Complex AI workflows, such as those found in Bearbobo Learning Companion, require multiple agents/bots to process structured data collaboratively. However, considering real-time responses, utilizing structured data outputs is not conducive to enhancing timeliness through a streaming interface.
The commonly used JSON data format, although flexible, has structural integrity, meaning it is difficult to parse correctly until all the content is completely outputted. Of course, other structured data formats like YAML can be adopted, but they are not as powerful and convenient as JSON. Ling is a streaming framework created to address this issue. Its core is a real-time converter that can parse incoming JSON data streams character by character, outputting content in the form of jsonuri.
For example, consider the following JSON format:
{
"outline": [
{
"topic": "What are clouds made of?"
},
{
"topic": "Why do clouds look soft?"
}
]
// ...
}
During streaming input, the content may be converted in real-time into the following data outputs (using Server-sent Events):
data: {"uri": "outline/0/topic", "delta": "clo"}
data: {"uri": "outline/0/topic", "delta": "uds"}
data: {"uri": "outline/0/topic", "delta": "are"}
data: {"uri": "outline/0/topic", "delta": "mad"}
data: {"uri": "outline/0/topic", "delta": "e"}
data: {"uri": "outline/0/topic", "delta": "of"}
data: {"uri": "outline/0/topic", "delta": "?"}
data: {"uri": "outline/1/topic", "delta": "Why"}
data: {"uri": "outline/1/topic", "delta": "do"}
data: {"uri": "outline/1/topic", "delta": "clo"}
data: {"uri": "outline/1/topic", "delta": "uds"}
data: {"uri": "outline/1/topic", "delta": "loo"}
data: {"uri": "outline/1/topic", "delta": "k"}
data: {"uri": "outline/1/topic", "delta": "sof"}
data: {"uri": "outline/1/topic", "delta": "t"}
data: {"uri": "outline/1/topic", "delta": "?"}
...
This method of real-time data transmission facilitates immediate front-end processing.
Server
import 'dotenv/config';
import express from 'express';
import bodyParser from 'body-parser';
import cors from 'cors';
import { Ling } from "@bearbobo/ling";
import type { ChatConfig } from "@bearbobo/ling/types";
import { pipeline } from 'node:stream/promises';
const apiKey = process.env.API_KEY as string;
const model_name = process.env.MODEL_NAME as string;
const endpoint = process.env.ENDPOINT as string;
const app = express();
app.use(cors());
app.use(bodyParser.json());
const port = 3000;
app.get('/', (req, res) => {
res.send('Hello World!');
});
app.post('/api', async (req, res) => {
const question = req.body.question;
const config: ChatConfig = {
model_name,
api_key: apiKey,
endpoint: endpoint,
};
// ------- The work flow start --------
const ling = new Ling(config);
const bot = ling.createBot(/*'bearbobo'*/);
bot.addPrompt('Respond to me in JSON format, starting with {.\n[Example]\n{"answer": "My response"}');
bot.chat(question);
bot.on('string-response', ({uri, delta}) => {
// Infer the content of the string in the JSON, and send the content of the 'answer' field to the second bot.

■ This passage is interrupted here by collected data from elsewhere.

/-! ## Losses of signal and lock (R35) -/

theorem loseLine_state (now : Nat) (what : LineLoss) (r : Port) : (loseLine now what r).state = r.state := by
  cases what <;> rfl

theorem lossOfSignal_spec {s : State} {p : PortIx} {what : LineLoss} (running : s.inReset = false)
    (had : hadLine what (s.port p) = true) :
    let lost := loseLine s.now what
    match (s.port p).state with
    | .up => Ends (.lossOfSignal p what) s (portLossEvent p
        ⟨s.modPort p (fun r => darkRecord s.now .lost (leftUp (lost r))), portReport p .dark .lost⟩)
    | .training =>
      if (s.port p).lock then
        Acts (.lossOfSignal p what) s
          ((s.modPort p (fun r => darkRecord s.now .lost (countAttempt (lost r)))).modLink p
            (fun l => { l with line := none }))
          (portReport p .dark .lost)
      else Acts (.lossOfSignal p what) s (s.modPort p lost) []
    | .held | .dark | .lockout | .faulted => Acts (.lossOfSignal p what) s (s.modPort p lost) [] := by
  intro lost
  have state_lost : ((s.modPort p lost).port p).state = (s.port p).state := by
    rw [port_modPort_same]
    exact loseLine_state ..
  have arm {b : Act} (act : (match (s.port p).state with
      | .up => changePort p .dark .lost ⟨s.modPort p lost, []⟩
      | .training =>
        if (s.port p).lock then failTraining p .lost ⟨s.modPort p lost, []⟩ else ⟨s.modPort p lost, []⟩
      | .held | .dark | .lockout | .faulted => ⟨s.modPort p lost, []⟩) = b) : Ends (.lossOfSignal p what) s b := by
    show execLossOfSignal p what s = _
    unfold execLossOfSignal
    refine run_ends running ?_
    rw [← act]
    simp only [had, Bool.true_eq_false, if_false]
    rfl
  cases state : (s.port p).state with
  | up =>
    refine arm ?_
    rw [state] at state_lost ⊢
    have left_up := changePort_from_up_eq (ps := []) (f := fun r => darkRecord s.now .lost (leftUp r)) state_lost
      (changeRecord_dark_up (cause := .lost) state_lost)
    rw [modPort_modPort] at left_up
    exact left_up
  | training =>
    rw [state] at state_lost
    dsimp only
    split
    case isTrue locked =>
      refine arm ?_
      simp only [state, locked, if_true]
      rw [failTraining_eq state_lost, modPort_modPort]
      rfl
    case isFalse unlocked => exact arm (by simp only [state, unlocked]; rfl)
  | held => exact arm (by rw [state])
  | dark => exact arm (by rw [state])
  | lockout => exact arm (by rw [state])
  | faulted => exact arm (by rw [state])

/-- Settles O11, by the state of the port. -/
theorem lossOfSignal : Obligations.LossOfSignal := by
  unfold Obligations.LossOfSignal
  refine fun s p what running had => ⟨fun r => ?lost, fun r => ?attempt, lossOfSignal_spec running had⟩
  case lost => cases what <;> rfl
  case attempt =>
    rw [countAttempt]
    split
    case isTrue full => rw [full]
    case isFalse => rfl

/-! ## Training, probes and silence (R29, R30, R36) -/

theorem acts_timeout {s : State} {p : PortIx} {t : Nat} (running : s.inReset = false)
    (training : (s.port p).state = .training) (since : (s.port p).trainingSince = some t) :
    Acts (.timeout p) s
      (((advanceTo s (t + trainingLimit)).modPort p
        (fun r => darkRecord (advanceTo s (t + trainingLimit)).now .timeout (countAttempt r))).modLink p
          (fun l => { l with line := none }))
      (portReport p .dark .timeout) := by
  show execTimeout p s = _
  unfold execTimeout
  refine run_ends running ?_
  rw [if_pos training, since, atTimer_some]
  exact failTraining_eq (by rw [port_advanceTo, training])

theorem ends_silent {s : State} {p : PortIx} {t : Nat} (running : s.inReset = false) (up : (s.port p).state = .up)
    (since : (s.port p).silenceSince = some t) :
    Ends (.silent p) s (portLossEvent p
      ⟨(advanceTo s (t + silenceLimit)).modPort p
        (fun r => trainingRecord (advanceTo s (t + silenceLimit)).now .silent (leftUp r)),
        portReport p .training .silent⟩) := by
  show execSilent p s = _
  unfold execSilent
  refine run_ends running ?_
  rw [if_pos up, since, atTimer_some]
  have up' : ((advanceTo s (t + silenceLimit)).port p).state = .up := by rw [port_advanceTo, up]
  exact changePort_from_up_eq up' (changeRecord_training_up up')

theorem acts_probeTimer {s : State} {p : PortIx} {last : Nat} (running : s.inReset = false)
    (lastProbe : (s.port p).lastProbe = some last)
    (sends : (s.port p).state = .training ∧ (s.port p).lock = true ∨ (s.port p).state = .up) :
    let due := last + (if (s.port p).state = .up then probePeriodUp else probePeriodTraining)
    let a := advanceTo s due
    let cell := ownCell s .probe 0 (probePayload s.serial p (s.port p).probeNumber)
    Acts (.probeTimer p) s
      ((offer a p ⟨cell, none⟩).modPort p (fun r => { r with
        lastProbe := some due
        probeNumber := if (s.link p).tQueue.length < tCapacity then r.probeNumber + 1 else r.probeNumber })) [] := by
  intro due a cell
  have period : probePeriod (s.port p) =
      some (if (s.port p).state = .up then probePeriodUp else probePeriodTraining) := by
    rcases sends with ⟨training, locked⟩ | up
    · simp only [probePeriod, training, locked]
      rfl
    · simp only [probePeriod, up]
      rfl
  show execProbeTimer p s = _
  unfold execProbeTimer
  refine run_ends running ?_
  simp only [period, lastProbe]
  rw [atTimer_some]
  have sends' : (a.port p).state = .training ∨ (a.port p).state = .up := by
    rw [port_advanceTo]
    exact sends.imp And.left id
  exact congrArg (Act.mk · []) (sendProbe_eq sends' due)

/-- Settles O12, timer by timer. -/
theorem trainingAndProbeTimers : Obligations.TrainingAndProbeTimers := by
  unfold Obligations.TrainingAndProbeTimers
  exact ⟨⟨fun _ _ _ => acts_timeout, fun _ _ _ => ends_silent⟩, fun _ _ _ => acts_probeTimer⟩

end Sys2Proof.PortUnits

/-! SUPPORT. The loss of a port (R17, R39, R51, R151) and the queues of a port (R14). -/

namespace Sys2Proof.PortQueues

open Sys2Proof Sys2Proof.Machine Sys2Proof.Statements

/-! ## Changes slot by slot -/

/-- A change that leaves the slot as it is changes nothing. -/
theorem modSlot_self {s : State} {n : SlotIx} {f : Slot → Slot} (h : f (s.slot n) = s.slot n) : s.modSlot n f = s := by
  have slots : upd s.stream.slots n f = s.stream.slots := by
    rw [upd_congr (g := fun _ => s.slot n) h]
    exact upd_self rfl
  rw [State.modSlot, slots]

/-- Each listed slot changed by itself. -/
def modSlots (g : SlotIx → Slot → Slot) (ns : List SlotIx) (s : State) : State :=
  ns.foldl (fun s n => s.modSlot n (g n)) s

theorem modSlots_slot {g : SlotIx → Slot → Slot} {ns : List SlotIx} (nodup : ns.Nodup) (s : State) (m : SlotIx) :
    (modSlots g ns s).slot m = if m ∈ ns then g m (s.slot m) else s.slot m := by
  induction ns generalizing s with
  | nil => rfl
  | cons n ns ih =>
    obtain ⟨absent, nodup⟩ := List.nodup_cons.1 nodup
    show (modSlots g ns (s.modSlot n (g n))).slot m = _
    rw [ih nodup, slot_modSlot]
    by_cases at_n : m = n
    · subst at_n
      simp [absent]
    · simp [at_n]

/-- Only the slots change. -/
theorem modSlots_frame (g : SlotIx → Slot → Slot) (ns : List SlotIx) (s : State) :
    { modSlots g ns s with stream := s.stream } = s ∧ (modSlots g ns s).stream.unmatched = s.stream.unmatched := by
  induction ns generalizing s with
  | nil => exact ⟨rfl, rfl⟩
  | cons n ns ih =>
    obtain ⟨frame, unmatched⟩ := ih (s.modSlot n (g n))
    show { modSlots g ns (s.modSlot n (g n)) with stream := s.stream } = s ∧ _
    refine ⟨?_, unmatched⟩
    exact congrArg (fun v : State => { v with stream := s.stream }) frame
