-- ==== Sys2Proof/Machine/Bits.lean ====
section
/-! DEFINITION. Bit fields of a word, and the signed and unsigned readings of a word (R12, R48). -/

namespace Sys2Proof.Machine

/-- The field [hi:lo] of a number. -/
def bitsOf (x hi lo : Nat) : Nat := (x >>> lo) % 2 ^ (hi + 1 - lo)

/-- The field [hi:lo] of a word as a number. -/
def fieldOf (w : Word) (hi lo : Nat) : Nat := bitsOf w.toNat hi lo

/-- The word with field [hi:lo] replaced by `v`, reduced to the field's width. -/
def putField (w : Word) (hi lo v : Nat) : Word :=
  let m := 2 ^ (hi + 1 - lo)
  w40 (w.toNat % 2 ^ lo + (v % m) * 2 ^ lo + (w.toNat >>> (hi + 1)) * 2 ^ (hi + 1))

/-- Bit `i` of a word. -/
def bitAt (w : Word) (i : Nat) : Bool := w.toNat.testBit i

/-- A field of `n` bits read as a signed number. -/
def signedOf (n x : Nat) : Int := if x < 2 ^ (n - 1) then (x : Int) else (x : Int) - 2 ^ n

/-- A word read as a signed number. -/
def sgn (w : Word) : Int := signedOf 40 w.toNat

/-- The 40-bit sign extension of an `n`-bit number. -/
def sext (n x : Nat) : Word := i40 (signedOf n x)

/-- One when the truth value holds. -/
def b2n (b : Bool) : Nat := if b then 1 else 0

/-- The number clamped into the signed 40-bit range, and whether it was clamped. -/
def sat40 (x : Int) : Word × Bool :=
  if x > 2 ^ 39 - 1 then (0x7FFFFFFFFF#40, true)
  else if x < -(2 ^ 39) then (0x8000000000#40, true)
  else (i40 x, false)

/-- Sum of E40 values: a sum that would reach 0xFF_FFFF_FFFF becomes it (R10). -/
def addE (a b : Nat) : Nat := if a + b ≥ unbounded then unbounded else a + b

/-- The E40 that bounds `x` finer units of which `den` make one picosecond, rounded up (R10). -/
def upE (x den : Nat) : Nat :=
  let q := (x + den - 1) / den
  if q ≥ unbounded then unbounded else q

/-- The byte `i` (0 least significant) of a word of five bytes (R33). -/
def byteOf (w : Word) (i : Nat) : Nat := bitsOf w.toNat (8 * i + 7) (8 * i)

/-- The five bytes of a word, least significant first (R33). -/
def bytesOf (w : Word) : List Nat := [byteOf w 0, byteOf w 1, byteOf w 2, byteOf w 3, byteOf w 4]

/-- The word of up to five bytes, least significant first. -/
def wordOfBytes (bs : List Nat) : Word :=
  w40 ((bs.take 5).foldr (fun b acc => b % 256 + 256 * acc) 0)

/-- Bytes packed five to a word, least significant first (R96). -/
def packBytes : Nat → List Nat → List Word
  | 0, _ => []
  | _, [] => []
  | n + 1, bs => wordOfBytes bs :: packBytes n (bs.drop 5)

/-- One bit step of the reflected CRC-32C (polynomial 0x1EDC_6F41 reflected is 0x82F6_3B78; R33). -/
def crcBit (c : Nat) : Nat := if c % 2 = 1 then Nat.xor (c / 2) 0x82F63B78 else c / 2

/-- One byte step of the CRC-32C. -/
def crcByte (c b : Nat) : Nat :=
  crcBit (crcBit (crcBit (crcBit (crcBit (crcBit (crcBit (crcBit (Nat.xor c (b % 256)))))))))

/-- CRC-32C of bytes: initial value and final XOR 0xFFFF_FFFF (R33). -/
def crc32c (bs : List Nat) : Nat := Nat.xor (bs.foldl crcByte 0xFFFFFFFF) 0xFFFFFFFF

/-- A big-endian number of octets. -/
def beNum (bs : List Nat) : Nat := bs.foldl (fun acc b => acc * 256 + b % 256) 0

/-- A number as `n` big-endian octets. -/
def beBytes (n x : Nat) : List Nat := (List.range n).map (fun i => x / 256 ^ (n - 1 - i) % 256)

/-- The octets from `i`, `n` of them. -/
def octets (bs : List Nat) (i n : Nat) : List Nat := (bs.drop i).take n

/-- Octets replaced from `i` on. -/
def overwrite (bs : List Nat) (i : Nat) (new : List Nat) : List Nat := bs.take i ++ new ++ bs.drop (i + new.length)

/-! ## Time -/

/-- The T80 held in a high and a low word (R4). -/
def t80Of (hi lo : Word) : T80 := { sec := hi.toNat, low := lo.toNat }

/-- The high word of a T80. -/
def T80hi (t : T80) : Word := w40 t.sec

/-- The low word of a T80. -/
def T80lo (t : T80) : Word := w40 t.low

/-- Units of 1/1024 ns since the epoch. -/
def t80Units (t : T80) : Nat := t.sec * unitsPerSec + t.low

/-- The T80 that lies `u` units of 1/1024 ns after the epoch. -/
def t80OfUnits (u : Nat) : T80 := { sec := u / unitsPerSec % 2 ^ 40, low := u % unitsPerSec }

/-- The normalized T80 of R5: an ns field of at most 999,999,999. -/
def t80Normal (t : T80) : Bool := decide (t.low < unitsPerSec)

/-- Time order (unsigned, R61). -/
def t80Le (a b : T80) : Bool := decide (t80Units a ≤ t80Units b)

/-- `a` strictly precedes `b`. -/
def t80Lt (a b : T80) : Bool := decide (t80Units a < t80Units b)

/-- A T80 moved by a signed number of 1/1024 ns, kept at or above the epoch. -/
def t80Add (t : T80) (d : Int) : T80 := t80OfUnits ((t80Units t : Int) + d).toNat

/-- `a - b` in 1/1024 ns. -/
def t80Diff (a b : T80) : Int := (t80Units a : Int) - (t80Units b : Int)

/-- Nanoseconds in units of 1/1024 ns. -/
def nsU (n : Nat) : Nat := n * 1024

/-- The S40 of a T80 (R6): 1/256 ns units modulo 2^40. -/
def s40Of (t : T80) : Nat := (t80Units t / 4) % 2 ^ 40

/-- The T80 of a stamp against a reference time (R7), its signed second count before wrapping, and d. -/
def s40Extend (stamp : Nat) (ref : T80) : T80 × Int × Int :=
  let d0 : Int := ((stamp : Int) - (s40Of ref : Int)) % 2 ^ 40
  let d : Int := if d0 ≥ 2 ^ 39 then d0 - 2 ^ 40 else d0
  let x : Int := ((ref.low / 4 * 4 : Nat) : Int) + 4 * d
  let t : Int := (ref.sec : Int) + x / (unitsPerSec : Int)
  ({ sec := (t % 2 ^ 40).toNat, low := (x % (unitsPerSec : Int)).toNat }, t, d)

end Sys2Proof.Machine
end

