-- ==== Sys2Proof/Syntax.lean ====
section
/-! DEFINITION. The commands of the block: one constructor per row of spec/opcode_table.json, in the table's order.
An operand that stands for something the outside world decides or measures (which core, what the link delivered, what
the analog circuits found) is named in the constructor's docstring. -/

namespace Sys2Proof

/-- A core position (R535): 0 to 15 an Easel core, 16 + 8g + e engine e of Brush group g. -/
abbrev CoreId := Fin 48

/-- The number of a general register (R42). -/
abbrev GReg := Fin 32

/-- The second operand of an arithmetic or logic instruction: a register (R form) or a 19-bit immediate (I form, R50). -/
inductive Src2 where
  | reg (r : GReg)
  | imm (i : BitVec 19)
deriving DecidableEq, Repr

/-- A branch target: a signed word offset (B format) or a register (J format; R64). -/
inductive Target where
  | off (o : BitVec 19)
  | reg (r : GReg)
deriving DecidableEq, Repr

/-- The master that makes an access (R490) and whether it acts with Keeper privilege. -/
structure Master where
  id : Fin 25
  keeper : Bool
deriving DecidableEq, Repr


/-- What a twin frame carries before its payload (R435): link sequence number, acknowledgement and the sender's T80 at
departure; and whether the line coding and type were good, and whether the tag verified (R437). -/
structure TwHdr where
  seq : BitVec 16
  ack : BitVec 16
  hi : BitVec 40
  lo : BitVec 40
  lineOk : Bool
  tagOk : Bool
deriving DecidableEq, Repr

/-- The payload of a HELLO of the twin link (R435). -/
structure TwHello where
  uid : BitVec 64
  claim : Fin 3
  gen : BitVec 40
  setter : BitVec 64
  house : BitVec 32
  lc : Fin 5
  tampered : Bool
  lastSeq : BitVec 32
deriving DecidableEq, Repr

/-- What a tracking pair measures at the port at an epoch (R299): C/N0, code phase, carrier phase, dphi, Doppler in 0.01 Hz, carrier
locks, whether they held for the whole epoch, and a cycle slip. -/
structure PairMeas where
  cn0a : BitVec 7
  cn0b : BitVec 7
  code : BitVec 40
  carrier : BitVec 40
  dphi : BitVec 16
  doppler : BitVec 32
  lockA : Bool
  lockB : Bool
  whole : Bool
  slip : Bool
deriving DecidableEq, Repr

/-- A peak of the full-search bank (R303): stream, code phase in 1/16 chip, Doppler in 10 Hz, level in 0.25 dB. -/
structure BankPeak where
  stream : Fin 4
  code : BitVec 18
  doppler : BitVec 12
  level : BitVec 8
deriving DecidableEq, Repr

/-- What a hardware failure has done to a unit's copy of the counter since the last comparison (R32): the unit, and by how much its copy has
slipped in 1/1024 ns, 0 none. -/
structure CopySlip where
  unit : BitVec 12
  slip : Word
deriving DecidableEq, Repr

/-- How the input of a tamper source stands (R380, R386): the level that a switch has held for 4 slow-clock periods, and whether the source
goes on alarming. -/
structure TamperInput where
  level : Bool
  stays : Bool
deriving DecidableEq, Repr

/-- What the kept orbits predict of a signal above the elevation mask (R304, R305): its streams, code phase in 1/16 chip, Doppler in
10 Hz, and the orbit error in ps. -/
structure GnsAim where
  signal : BitVec 9
  code : BitVec 18
  doppler : BitVec 12
  orbit : BitVec 32
deriving DecidableEq, Repr

/-- What the navigation function finds for one second (R305, R307 to R312): the TAI second solved, the signals whose residuals are consistent,
the solved second's P40, the parts of slot 9's three terms in ps in the order of R311's table (the ionosphere's is the modelled delay where
the broadcast model is used), the broadcast leap-second count and announcement (0 none, 1 a 61-second minute, 2 a 59-second minute), the
age of the kept orbits (0 ephemerides of 4 h or less, 1 an almanac of 90 days or less, 2 neither) and what they predict. -/
structure GnsFix where
  tai : BitVec 40
  signals : List (BitVec 9)
  sample : BitVec 40
  space : BitVec 32
  iono : BitVec 32
  tropo : BitVec 32
  noise : BitVec 32
  projected : BitVec 32
  realise : BitVec 32
  port : BitVec 32
  loop : BitVec 32
  variation : BitVec 32
  delayCal : BitVec 32
  antenna : BitVec 32
  utc : Option (BitVec 16)
  ann : Fin 3
  orbits : Fin 3
  aims : List GnsAim
deriving DecidableEq, Repr
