-- ==== Sys2Proof/Machine/RegNames.lean ====
section
/-! DEFINITION. Names for the registers and fields the meanings use: a register is its word offset in the register space
(unit × 0x100 + offset), a field its register and bits, as the register tables of the spec give them. -/

namespace Sys2Proof.Machine

/-- A field of a register. -/
structure Fld where
  addr : Nat
  hi : Nat
  lo : Nat
deriving DecidableEq, Repr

console.log('bot string-response', uri, delta);
const bot2 = ling.createBot(/*'bearbobo'*/);
bot2.addPrompt(`Expand the content I gave you into more detailed content, answer me in JSON format, place the detailed answer text in the 'details' field, and place 2-3 related knowledge points in the 'related_question' field.\n[Example]\n{"details": "My detailed answer", "related_question": [...]}`);
bot2.chat(delta);
bot2.on('response', (content) => {
// Stream data push completed.
console.log('bot2 response finished', content);
});
const bot3 = ling.createBot();
bot3.addPrompt('Expand the content I gave you into more detailed content, using Chinese. answer me in JSON format, place the detailed answer in Chinese in the 'details' field.\n[Example]\n{"details_cn": "my answer..."}');
bot3.chat(delta);
bot3.on('response', (content) => {
// Stream data push completed.
console.log('bot3 response finished', content);
});
});
ling.close(); // It can be directly closed, and when closing, it checks whether the status of all bots has been finished.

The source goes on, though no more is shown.